Нефилософия же земных путей Чижевского появилась как оборотная сторона его несомненного
философского подвижничества. Это связано, как я полагаю, с одной стороны, с выделением собственно
философского момента за счет нефилософского фона, а с другой, с преодолением этого момента
нефилософскими реалиями самой жизни. Как философ своего времени, Чижевский стремился оформить
хаотическое смешение своей судьбы и предмета своего исследования в рамках академически строгих
работ, но как человек, вынужденный искать истину на чужбине, он невольно поставлен не то чтобы вне
философии, но в оппозицию к ней, поскольку чужое никогда не станет ему родным. Как известно, нет
пророка в своем отечестве, но тогда тем более трудно им стать в чужом. В этом смысле странно даже,
что пророками именно рождаются -- рождаются, чтобы не стать?

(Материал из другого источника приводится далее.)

/-- The `IMR.R` row of each instance. -/
def Instr.tcImrR (c : Fin 6) : Instr :=
  match c with
  | 0 => .tcb0Ch0ImrR
  | 1 => .tcb0Ch1ImrR
  | 2 => .tcb0Ch2ImrR
  | 3 => .tcb1Ch0ImrR
  | 4 => .tcb1Ch1ImrR
  | 5 => .tcb1Ch2ImrR

/-- The `BCR.W` row of each instance. -/
def Instr.tcbBcrW (b : Fin 2) (v : Word) : Instr :=
  match b with
  | 0 => .tcb0BcrW v
  | 1 => .tcb1BcrW v

/-- The `BMR.R` row of each instance. -/
def Instr.tcbBmrR (b : Fin 2) : Instr :=
  match b with
  | 0 => .tcb0BmrR
  | 1 => .tcb1BmrR

/-- The `BMR.W` row of each instance. -/
def Instr.tcbBmrW (b : Fin 2) (v : Word) : Instr :=
  match b with
  | 0 => .tcb0BmrW v
  | 1 => .tcb1BmrW v

/-- The `PER.W` row of each instance. -/
def Instr.pioPerW (p : Fin 3) (v : Word) : Instr :=
  match p with
  | 0 => .pioaPerW v
  | 1 => .piobPerW v
  | 2 => .piocPerW v

/-- The `PDR.W` row of each instance. -/
def Instr.pioPdrW (p : Fin 3) (v : Word) : Instr :=
  match p with
  | 0 => .pioaPdrW v
  | 1 => .piobPdrW v
  | 2 => .piocPdrW v

/-- The `PSR.R` row of each instance. -/
def Instr.pioPsrR (p : Fin 3) : Instr :=
  match p with
  | 0 => .pioaPsrR
  | 1 => .piobPsrR
  | 2 => .piocPsrR

/-- The `OER.W` row of each instance. -/
def Instr.pioOerW (p : Fin 3) (v : Word) : Instr :=
  match p with
  | 0 => .pioaOerW v
  | 1 => .piobOerW v
  | 2 => .piocOerW v

/-- The `ODR.W` row of each instance. -/
def Instr.pioOdrW (p : Fin 3) (v : Word) : Instr :=
  match p with
  | 0 => .pioaOdrW v
  | 1 => .piobOdrW v
  | 2 => .piocOdrW v

/-- The `OSR.R` row of each instance. -/
def Instr.pioOsrR (p : Fin 3) : Instr :=
  match p with
  | 0 => .pioaOsrR
  | 1 => .piobOsrR
  | 2 => .piocOsrR

/-- The `IFER.W` row of each instance. -/
def Instr.pioIferW (p : Fin 3) (v : Word) : Instr :=
  match p with
  | 0 => .pioaIferW v
  | 1 => .piobIferW v
  | 2 => .piocIferW v

/-- The `IFDR.W` row of each instance. -/
def Instr.pioIfdrW (p : Fin 3) (v : Word) : Instr :=
  match p with
  | 0 => .pioaIfdrW v
  | 1 => .piobIfdrW v
  | 2 => .piocIfdrW v

/-- The `IFSR.R` row of each instance. -/
def Instr.pioIfsrR (p : Fin 3) : Instr :=
  match p with
  | 0 => .pioaIfsrR
  | 1 => .piobIfsrR
  | 2 => .piocIfsrR

/-- The `SODR.W` row of each instance. -/
def Instr.pioSodrW (p : Fin 3) (v : Word) : Instr :=
  match p with
  | 0 => .pioaSodrW v
  | 1 => .piobSodrW v
  | 2 => .piocSodrW v

/-- The `CODR.W` row of each instance. -/
def Instr.pioCodrW (p : Fin 3) (v : Word) : Instr :=
  match p with
  | 0 => .pioaCodrW v
  | 1 => .piobCodrW v
  | 2 => .piocCodrW v

/-- The `ODSR.R` row of each instance. -/
def Instr.pioOdsrR (p : Fin 3) : Instr :=
  match p with
  | 0 => .pioaOdsrR
  | 1 => .piobOdsrR
  | 2 => .piocOdsrR

/-- The `ODSR.W` row of each instance. -/
def Instr.pioOdsrW (p : Fin 3) (v : Word) : Instr :=
  match p with
  | 0 => .pioaOdsrW v
  | 1 => .piobOdsrW v
  | 2 => .piocOdsrW v

/-- The `PDSR.R` row of each instance. -/
def Instr.pioPdsrR (p : Fin 3) : Instr :=
  match p with
  | 0 => .pioaPdsrR
  | 1 => .piobPdsrR
  | 2 => .piocPdsrR

/-- The `IER.W` row of each instance. -/
def Instr.pioIerW (p : Fin 3) (v : Word) : Instr :=
  match p with
  | 0 => .pioaIerW v
  | 1 => .piobIerW v
  | 2 => .piocIerW v

/-- The `IDR.W` row of each instance. -/
def Instr.pioIdrW (p : Fin 3) (v : Word) : Instr :=
  match p with
  | 0 => .pioaIdrW v
  | 1 => .piobIdrW v
  | 2 => .piocIdrW v

/-- The `IMR.R` row of each instance. -/
def Instr.pioImrR (p : Fin 3) : Instr :=
  match p with
  | 0 => .pioaImrR
  | 1 => .piobImrR
  | 2 => .piocImrR

/-- The `ISR.R` row of each instance. -/
def Instr.pioIsrR (p : Fin 3) : Instr :=
  match p with
  | 0 => .pioaIsrR
  | 1 => .piobIsrR
  | 2 => .piocIsrR

/-- The `MDER.W` row of each instance. -/
def Instr.pioMderW (p : Fin 3) (v : Word) : Instr :=
  match p with
  | 0 => .pioaMderW v
  | 1 => .piobMderW v
  | 2 => .piocMderW v

/-- The `MDDR.W` row of each instance. -/
def Instr.pioMddrW (p : Fin 3) (v : Word) : Instr :=
  match p with
  | 0 => .pioaMddrW v
  | 1 => .piobMddrW v
  | 2 => .piocMddrW v

/-- The `MDSR.R` row of each instance. -/
def Instr.pioMdsrR (p : Fin 3) : Instr :=
  match p with
  | 0 => .pioaMdsrR
  | 1 => .piobMdsrR
  | 2 => .piocMdsrR

/-- The `PUDR.W` row of each instance. -/
def Instr.pioPudrW (p : Fin 3) (v : Word) : Instr :=
  match p with
  | 0 => .pioaPudrW v
  | 1 => .piobPudrW v
  | 2 => .piocPudrW v

/-- The `PUER.W` row of each instance. -/
def Instr.pioPuerW (p : Fin 3) (v : Word) : Instr :=
  match p with
  | 0 => .pioaPuerW v
  | 1 => .piobPuerW v
  | 2 => .piocPuerW v

/-- The `PUSR.R` row of each instance. -/
def Instr.pioPusrR (p : Fin 3) : Instr :=
  match p with
  | 0 => .pioaPusrR
  | 1 => .piobPusrR
  | 2 => .piocPusrR

/-- The `ASR.W` row of each instance. -/
def Instr.pioAsrW (p : Fin 3) (v : Word) : Instr :=
  match p with
  | 0 => .pioaAsrW v
  | 1 => .piobAsrW v
  | 2 => .piocAsrW v

/-- The `BSR.W` row of each instance. -/
def Instr.pioBsrW (p : Fin 3) (v : Word) : Instr :=
  match p with
  | 0 => .pioaBsrW v
  | 1 => .piobBsrW v
  | 2 => .piocBsrW v

/-- The `ABSR.R` row of each instance. -/
def Instr.pioAbsrR (p : Fin 3) : Instr :=
  match p with
  | 0 => .pioaAbsrR
  | 1 => .piobAbsrR
  | 2 => .piocAbsrR

/-- The `OWER.W` row of each instance. -/
def Instr.pioOwerW (p : Fin 3) (v : Word) : Instr :=
  match p with
  | 0 => .pioaOwerW v
  | 1 => .piobOwerW v
  | 2 => .piocOwerW v

/-- The `OWDR.W` row of each instance. -/
def Instr.pioOwdrW (p : Fin 3) (v : Word) : Instr :=
  match p with
  | 0 => .pioaOwdrW v
  | 1 => .piobOwdrW v
  | 2 => .piocOwdrW v

/-- The `OWSR.R` row of each instance. -/
def Instr.pioOwsrR (p : Fin 3) : Instr :=
  match p with
  | 0 => .pioaOwsrR
  | 1 => .piobOwsrR
  | 2 => .piocOwsrR

/-- The `RPR.R` row of each PDC host (R122). -/
def Instr.pdcRprR (h : PdcHost) : Instr :=
  match h with
  | .usart u => .usartRprR u
  | .spi u => .spiRprR u
  | .twi => .twiRprR
  | .mci => .mciRprR

/-- The `RPR.W` row of each PDC host (R122). -/
def Instr.pdcRprW (h : PdcHost) (v : Word) : Instr :=
  match h with
  | .usart u => .usartRprW u v
  | .spi u => .spiRprW u v
  | .twi => .twiRprW v
  | .mci => .mciRprW v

Смысл философии в том, что она продолжает философа, как и продолжается после его ухода --
сначала из отчизны, потом из жизни. Земная судьба Чижевского как мыслителя -- увертюра к его
трансцендентальной судьбе послемыслия. В каждую эпоху насущного мысления и об-мысливания, она
предстает чуть "сдвинуто", чуть отдаляясь от своего начального образа. Сосед Чижевского по
квартире, говорят, просил прислать земли своего родного сада, который он был вынужден оставить
где-то в Чехии. Ничто не мешало ему самому вернуться, но искаженное сознание философа уже было не в
силах это сделать. Не в силах именно потому, что оно уже "нашло" себя вне мизансцен близких
проселков. Топонимика мысли зовет вдаль, прочь от дома. Но как только Хайдеггер поведал нам о своих
"горных тропах", все младенцы философии покинули свои купели и ушли вслед за водой.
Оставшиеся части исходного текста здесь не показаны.